Architecture Overview
BROADCOM VideoCore® IV 3D Architecture Reference Guide
September 16, 2013 • VideoCoreIV-AG100-R Page 14
®
VideoCore® IV 3D Architecture Guide
Scalability is principally provided by multiple instances of a special purpose floating-point shader processor,
termed a Quad Processor (QPU). The QPU is a 16-way SIMD processor. Each processor has two vector floating-
point ALUs which carry out multiply and non-multiply operations in parallel with single instruction cycle
latency. Internally the QPU is a 4-way SIMD processor multiplexed 4× over four cycles, making it particularly
suited to processing streams of quads of pixels.
QPUs are organized into groups of up to four, termed slices, which share certain common resources. Each slice
shares an instruction cache, a Special Function Unit (for recip/recipsqrt/log/exp functions), one or two Texture
and Memory lookup Units (TMU), and Interpolation units for interpolation of varyings (VRI).

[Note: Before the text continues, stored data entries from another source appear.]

/-! ## Translation and fault service (10_translation_and_faults.md) -/

/-- R211 to R213: one level of a walk of stage 2. The entry stands at the table's address plus eight times the index of the level; it is read under KEYID 0, and waits while an engine holds its line (11 R242), is a miss when invalid, the fault 0x51 when malformed, a pointer to the next level's table, or the leaf. Without kept entries the walk starts at the root of level 0. R211 to R213, R436 step 2: one level of a walk of stage 1. While S2EN = 1 the entry's address is itself translated through stage 2, and the PA map, RD and the key range are checked before the entry is read under the KEYID of that leaf. R214, R215, R436 steps 3 to 8: what the two leaves of a page give an access that uses no kept translation: the permissions of stage 1 with the privilege check, the walk of stage 2, the PA map, the permissions of stage 2, the key range, the bale attribute; then the place, with the larger memory type and the key and BALE of the last stage. R192, R222, R230: a canonical, aligned element outside the window takes what its translation gives: its place, a miss, or a fault with its stage, level, element and reason in TRAPINFO; a page whose service failed is the fault 0x50. R220, R223: an access of which an element misses performs nothing; its misses are those of the elements below the first trim or fatal fault. One record is made for each distinct page, by its lowest element, with the accesses of its elements joined. R223, R225, R228, R231: a load that misses parks on a manifest of up to 14 records; the entry is written at FQTAIL with the next MID where the fault queue has room, FQTAIL and its interrupt after it, and is held with the overflow bit and its interrupt where it has none. The misses here are all of stage 1, which need no page request. R225, R226: the 256 bytes of a manifest's entry: its header, then its records, then zeros. The model's choices in it: logs 8, 25 and 79. -/
def Obligations.Translation : Prop :=
  (∀ (s : State) (part : BitVec 4) (gpa t level : Nat) (table : Bool), level ≤ 3 →
     let page := gpa / 65536 * 65536
     let a := t + 8 * walkIndex 2 level gpa
     let e : Word := BitVec.ofNat 64 (readLE s a 0 8)
     let here := walk2 s gpa table (4 - level) level t
     (regionOf s a = .none → here = .stop (.fault .translation 0x52#8 2 level page)) ∧
     (regionOf s a ≠ .none → lineAbsent s (a / 128) = true → here = .stop (.held (a / 128))) ∧
     (regionOf s a ≠ .none → lineAbsent s (a / 128) = false → errorAt s a 0 8 = true → here = .stop (.check a 0)) ∧
     (regionOf s a ≠ .none → lineAbsent s (a / 128) = false → errorAt s a 0 8 = false →
       (bitsOf e 0 0 = 0 → here = .stop (.miss 2 level page table)) ∧
       (bitsOf e 0 0 = 1 → badEntry 2 level true e → here = .stop (.fault .translation 0x51#8 2 level page)) ∧
       (bitsOf e 0 0 = 1 → ¬ badEntry 2 level true e → bitsOf e 1 1 = 1 →
         here = walk2 s gpa table (3 - level) (level + 1) (bitsOf e 51 8 * 256)) ∧
       (bitsOf e 0 0 = 1 → ¬ badEntry 2 level true e → bitsOf e 1 1 = 0 → here = .leaf e level)) ∧
     (s.tables = [] → walkStage2 s part gpa table = walk2 s gpa table 4 0 ((partOf s part).s2root.toNat / 65536 * 65536))) ∧
  (∀ (s : State) (part : BitVec 4) (va t level : Nat), level ≤ 3 →
     let p := partOf s part
     let a := t + 8 * walkIndex 1 level va
     let here := walk1 s part va (4 - level) level t
     let reads (pa kid : Nat) : Prop :=
       let e : Word := BitVec.ofNat 64 (readLE s pa kid 8)
       (regionOf s pa = .none → here = .stop (.fault .translation 0x52#8 1 level 0)) ∧
       (regionOf s pa ≠ .none → lineAbsent s (pa / 128) = true → here = .stop (.held (pa / 128))) ∧
       (regionOf s pa ≠ .none → lineAbsent s (pa / 128) = false → errorAt s pa kid 8 = true → here = .stop (.check pa kid)) ∧
       (regionOf s pa ≠ .none → lineAbsent s (pa / 128) = false → errorAt s pa kid 8 = false →
         (bitsOf e 0 0 = 0 → here = .stop (.miss 1 level (va / 65536 * 65536) false)) ∧
         (bitsOf e 0 0 = 1 → badEntry 1 level p.s2en e → here = .stop (.fault .translation 0x51#8 1 level 0)) ∧
         (bitsOf e 0 0 = 1 → ¬ badEntry 1 level p.s2en e → bitsOf e 1 1 = 1 →
           here = walk1 s part va (3 - level) (level + 1) (bitsOf e 51 8 * 256)) ∧
         (bitsOf e 0 0 = 1 → ¬ badEntry 1 level p.s2en e → bitsOf e 1 1 = 0 → here = .leaf e level))
     (p.s2en = false → reads a 0) ∧
     (p.s2en = true →
       (∀ x, walkStage2 s part a true = .stop x → here = .stop x) ∧
       (∀ e2 l2, walkStage2 s part a true = .leaf e2 l2 →
         let pa := leafAddr e2 l2 a
         let gpa := a / 65536 * 65536
         (regionOf s pa = .none → here = .stop (.fault .translation 0x52#8 2 l2 gpa)) ∧
         (regionOf s pa ≠ .none → bitsOf e2 2 2 = 0 → here = .stop (.fault .protection 0x58#8 2 l2 gpa)) ∧
         (regionOf s pa = .dram → bitsOf e2 2 2 = 1 → ¬ ownKey p (bitsOf e2 62 54) → here = .stop (.fault .protection 0x5C#8 1 level 0)) ∧
         (regionOf s pa ≠ .none → bitsOf e2 2 2 = 1 → (regionOf s pa = .dram → ownKey p (bitsOf e2 62 54)) → reads pa (bitsOf e2 62 54)))) ∧
     (s.tables = [] → walkStage1 s part va = walk1 s part va 4 0 (bitsOf p.s1root 51 18 * 2 ^ 18))) ∧
  (∀ (s : State) (part : BitVec 4) (acc : Access) (priv : Bool) (va : Nat), s.xlate = [] →
     let p := partOf s part
     let here := translate s part acc priv va
     (∀ x, walkStage1 s part va = .stop x → here = x) ∧
     (∀ e1 l1, walkStage1 s part va = .leaf e1 l1 →
       let gpa := leafAddr e1 l1 va
       let last (stage level page pa : Nat) (e : Word) (mt : Nat) (denial : Option (BitVec 8)) : Prop :=
         (regionOf s pa = .none → here = .fault .translation 0x52#8 stage level page) ∧
         (regionOf s pa ≠ .none → ∀ r, denial = some r → here = .fault .protection r stage level page) ∧
         (regionOf s pa ≠ .none → denial = none →
           (regionOf s pa = .dram → ¬ ownKey p (bitsOf e 62 54) → here = .fault .protection 0x5C#8 stage level page) ∧
           (regionOf s pa ≠ .dram → bitsOf e 11 11 = 1 → here = .fault .protection 0x5D#8 stage level page) ∧
           ((regionOf s pa = .dram → ownKey p (bitsOf e 62 54)) → (bitsOf e 11 11 = 1 → regionOf s pa = .dram) →
             here = .ok { key := pa, kid := bitsOf e 62 54, mt := mt, bale := decide (bitsOf e 11 11 = 1) }))
       (∀ r, denied acc e1 = some r → here = .fault .protection r 1 l1 0) ∧
       (denied acc e1 = none → priv = false → bitsOf e1 5 5 = 0 → here = .fault .protection 0x5B#8 1 l1 0) ∧
       (denied acc e1 = none → (priv = true ∨ bitsOf e1 5 5 = 1) →
         (p.s2en = false → last 1 l1 0 gpa e1 (bitsOf e1 9 8) none) ∧
         (p.s2en = true →
           (∀ x, walkStage2 s part gpa false = .stop x → here = x) ∧
           (∀ e2 l2, walkStage2 s part gpa false = .leaf e2 l2 →
             last 2 l2 (gpa / 65536 * 65536) (leafAddr e2 l2 gpa) e2 (max (bitsOf e1 9 8) (bitsOf e2 9 8)) (denied acc e2)))))) ∧
  (∀ (s : State) (q : Ask) (first : Bool) (x : Elt), q.held = [] → q.atomic = false →
     ((0 ≤ x.va ∧ x.va < 2 ^ 53) ∨ (2 ^ 64 - 2 ^ 53 ≤ x.va ∧ x.va < 2 ^ 64)) →
     (q.e ≤ 8 ∨ x.va % ((q.e / 8 : Nat) : Int) = 0) → inWindow (va54 x.va) = false →
     let here := checkElt s q first x
     let report (cause : Cause) (reason : BitVec 8) (stage level gpa : Nat) : Report :=
       { cause := cause, info := BitVec.ofNat 64 (x.k % 2048 * 256 + reason.toNat) ||| BitVec.ofNat 64 (stage * 2 ^ 26 + level * 2 ^ 24),
         va := BitVec.ofInt 64 x.va, gpa := if stage = 2 then BitVec.ofNat 64 gpa else 0#64, walk := some (va54 x.va) }
     (∀ st lv gpa rest, q.failed = (va54 x.va / 65536, st, lv, gpa) :: rest → here = .fault (report .translation 0x50#8 st lv gpa)) ∧
     ((∀ f ∈ q.failed, f.1 ≠ va54 x.va / 65536) →
       (∀ l, translate s q.part q.acc q.priv (va54 x.va) q.pins = .ok l → here = .ok l) ∧
       (∀ line, translate s q.part q.acc q.priv (va54 x.va) q.pins = .held line → here = .held line) ∧
       (∀ st lv a tb, translate s q.part q.acc q.priv (va54 x.va) q.pins = .miss st lv a tb →
         here = .miss { elem := x.k, va := x.va, acc := q.acc, stage := st, level := lv, addr := a, table := tb }) ∧
       (∀ c r st lv gpa, translate s q.part q.acc q.priv (va54 x.va) q.pins = .fault c r st lv gpa → here = .fault (report c r st lv gpa)))) ∧
  ((∀ (s : State) (q : Ask) (before after : List Elt) (chk : Elt → Check),
     (∀ x ∈ before, (∃ l, chk x = .ok l) ∨ ∃ m, chk x = .miss m) → (∀ x ∈ before, ∀ first, checkElt s q first x = chk x) →
     (after = [] ∨ ∃ y ys, after = y :: ys ∧ ∀ first, checkElt s q first y = .trim ∨ ∃ r, checkElt s q first y = .fault r) →
     let ms := before.filterMap fun x => match chk x with
       | .miss m => some m
       | _ => none
     ms ≠ [] → ∃ oks, planOf s q (before ++ after) = .misses oks ms) ∧
   (∀ ms : List Miss, ms.Pairwise (fun x y => x.elem < y.elem) →
     let rs := recordsOf ms
     (rs.map (·.page)).Nodup ∧ rs.Pairwise (fun x y => x.elem < y.elem) ∧ (∀ m ∈ ms, ∃ r ∈ rs, r.page = va54 m.va / 65536) ∧
     ∀ r ∈ rs, ∃ m ∈ ms, r.page = va54 m.va / 65536 ∧ r.elem = m.elem ∧ (∀ y ∈ ms, va54 y.va / 65536 = r.page → m.elem ≤ y.elem) ∧
       r.stage = m.stage ∧ r.level = m.level ∧ r.table = m.table ∧
       r.addr = (if m.stage = 1 then (BitVec.ofInt 64 m.va).toNat / 65536 * 65536 else m.addr) ∧
       (∀ c, (∀ y ∈ ms, va54 y.va / 65536 = r.page → y.acc.code = c) → r.access = c))) ∧
  (∀ (s : State) (et : ET) (ch : BitVec 2) (d a : BitVec 6) (off : BitVec 16) (oks : List (Elt × Loc)) (ms : List Miss),
     s.warp.lanes = none → (∀ m ∈ ms, m.stage = 1) → ms ≠ [] →
     planOf s { s.ask .read et.width with trims := false } [{ k := 0, va := (s.warp.readS a).toNat + off.toInt }] = .misses oks ms →
     let p := s.team.part
     let rs := recordsOf ms
     let m : Manifest := { who := .warp s.me, records := rs.take 14, more := decide (14 < rs.length), header :=
       [if s.warp.core.cls = .e then BitVec.ofNat 64 (2 ^ 19) else 0#64, BitVec.ofInt 64 s.warp.pos.pc,
        BitVec.ofNat 64 (s.team.lin % 2 ^ 32 * 2 ^ 32 + s.warp.slot % 64 * 65536 + s.warp.core.num % 65536), 0#64] }
     let parked (t : State) : Prop := t.warp = { s.warp with park := .manifest, service := { s.warp.service with pins := [] } }
     let f := (partOf s p).fq
     let room := if f.en = true ∧ f.stopped = false ∧ 1 ≤ f.log ∧ f.log ≤ 12 then 2 ^ f.log - (f.tail - f.head).toNat else 0
     let place := f.base.toNat + 256 * (f.tail.toNat % 2 ^ f.log)
     (room = 0 → ∃ t, exec (.lds .none et ch d a off) s = .next t ∧ parked t ∧ t.mem = s.mem ∧
       (partOf t p).manifests = (partOf s p).manifests ++ [m] ∧ (partOf t p).fq = { f with ovf := true } ∧
       (partOf t p).intstat.getLsbD 3 = true) ∧
     (∀ u, 1 ≤ room → s.absent = [] →
       let numbered : Manifest := { m with mid := (partOf s p).nextMid, numbered := true }
       partWrite (onPart (keepPages (keepOks s p oks) p (missAddrs ms)) p fun q => { q with nextMid := q.nextMid + 1#32 }) p place numbered.bytes = some u →
       ∃ t, exec (.lds .none et ch d a off) s = .next t ∧ parked t ∧ t.mem = u.mem ∧
         (partOf t p).manifests = (partOf s p).manifests ++ [{ numbered with written := true, waitS1 := true }] ∧
         (partOf t p).fq = { f with tail := f.tail + 1#32 } ∧ (partOf t p).nextMid = (partOf s p).nextMid + 1#32 ∧
         (partOf t p).intstat.getLsbD 1 = true)) ∧
  (∀ (m : Manifest) (w0 w1 w2 w3 : Word), m.type2 = none → m.header = [w0, w1, w2, w3] → m.records.length ≤ 14 → w0.toNat % 2 ^ 18 = 0 → w0.toNat < 2 ^ 20 →
     let word (i : Nat) : Nat := leValue ((m.bytes.drop (8 * i)).take 8)
     m.bytes.length = 256 ∧
     word 0 = m.mid.toNat * 2 ^ 32 + w0.toNat + (if ∃ r ∈ m.records, r.stage = 1 then 2 ^ 17 else 0) + (if m.more then 2 ^ 16 else 0) +
       m.records.length * 256 + 1 ∧
     word 1 = w1.toNat ∧ word 2 = w2.toNat ∧ word 3 = w3.toNat ∧
     (∀ i r, m.records[i]? = some r → r.addr < 2 ^ 64 → r.access < 4 → r.level < 4 → r.stage < 4 →
       word (4 + 2 * i) = r.addr ∧
       word (5 + 2 * i) = r.tag.toNat * 2 ^ 32 + r.elem % 2048 * 2 ^ 16 + 0x50 * 2 ^ 8 + r.access * 2 ^ 5 + (if r.table then 2 ^ 4 else 0) +
         r.level * 2 ^ 2 + r.stage) ∧
     (∀ i, m.records.length ≤ i → i < 14 → word (4 + 2 * i) = 0 ∧ word (5 + 2 * i) = 0))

The Vertex Cache Manager and DMA (VCM and VCD) collect together batches of vertex attributes and place
these into the Vertex Pipe Memory (VPM). Each batch of vertices is shaded by one of the QPUs and the results
are stored back into the VPM.
In the tile binning phase, only the vertex coordinate transform part of the vertex shading is performed. The
Primitive Tile Binner (PTB) fetches the transformed vertex coordinates from the VPM, and works out which
tiles, if any, each primitive overlaps. As it goes along the PTB builds a list in memory for each tile, which contains
all the primitives impacting that tile, plus references to any state changes that apply.
The Primitive Setup Engine (PSE) fetches shaded vertex data from the VPM and calculates setup data for
rasterising primitives and the coefficients of the equations for interpolating varyings. The rasteriser setup
parameters and the Z and W interpolation coefficients are fed to the Front End Pipeline (FEP), but the varyings
interpolation coefficients are stored directly to a memory in every QPU slice, where they are used for just-in-
time interpolation.
The Front End Pipeline (FEP) includes the Rasteriser, Z interpolation, Early-Z test, W interpolation and W
reciprocal functions, operating at 4 pixels per clock. The early-z test uses a reduced resolution shadow of the
tile’s Z-buffer, which is maintained by the tile buffer block. Each group of four successive quads of 4 pixels
output by the FEP is stored into dedicated registers mapped into the QPU which is scheduled to carry out
fragment shading for that group of quads.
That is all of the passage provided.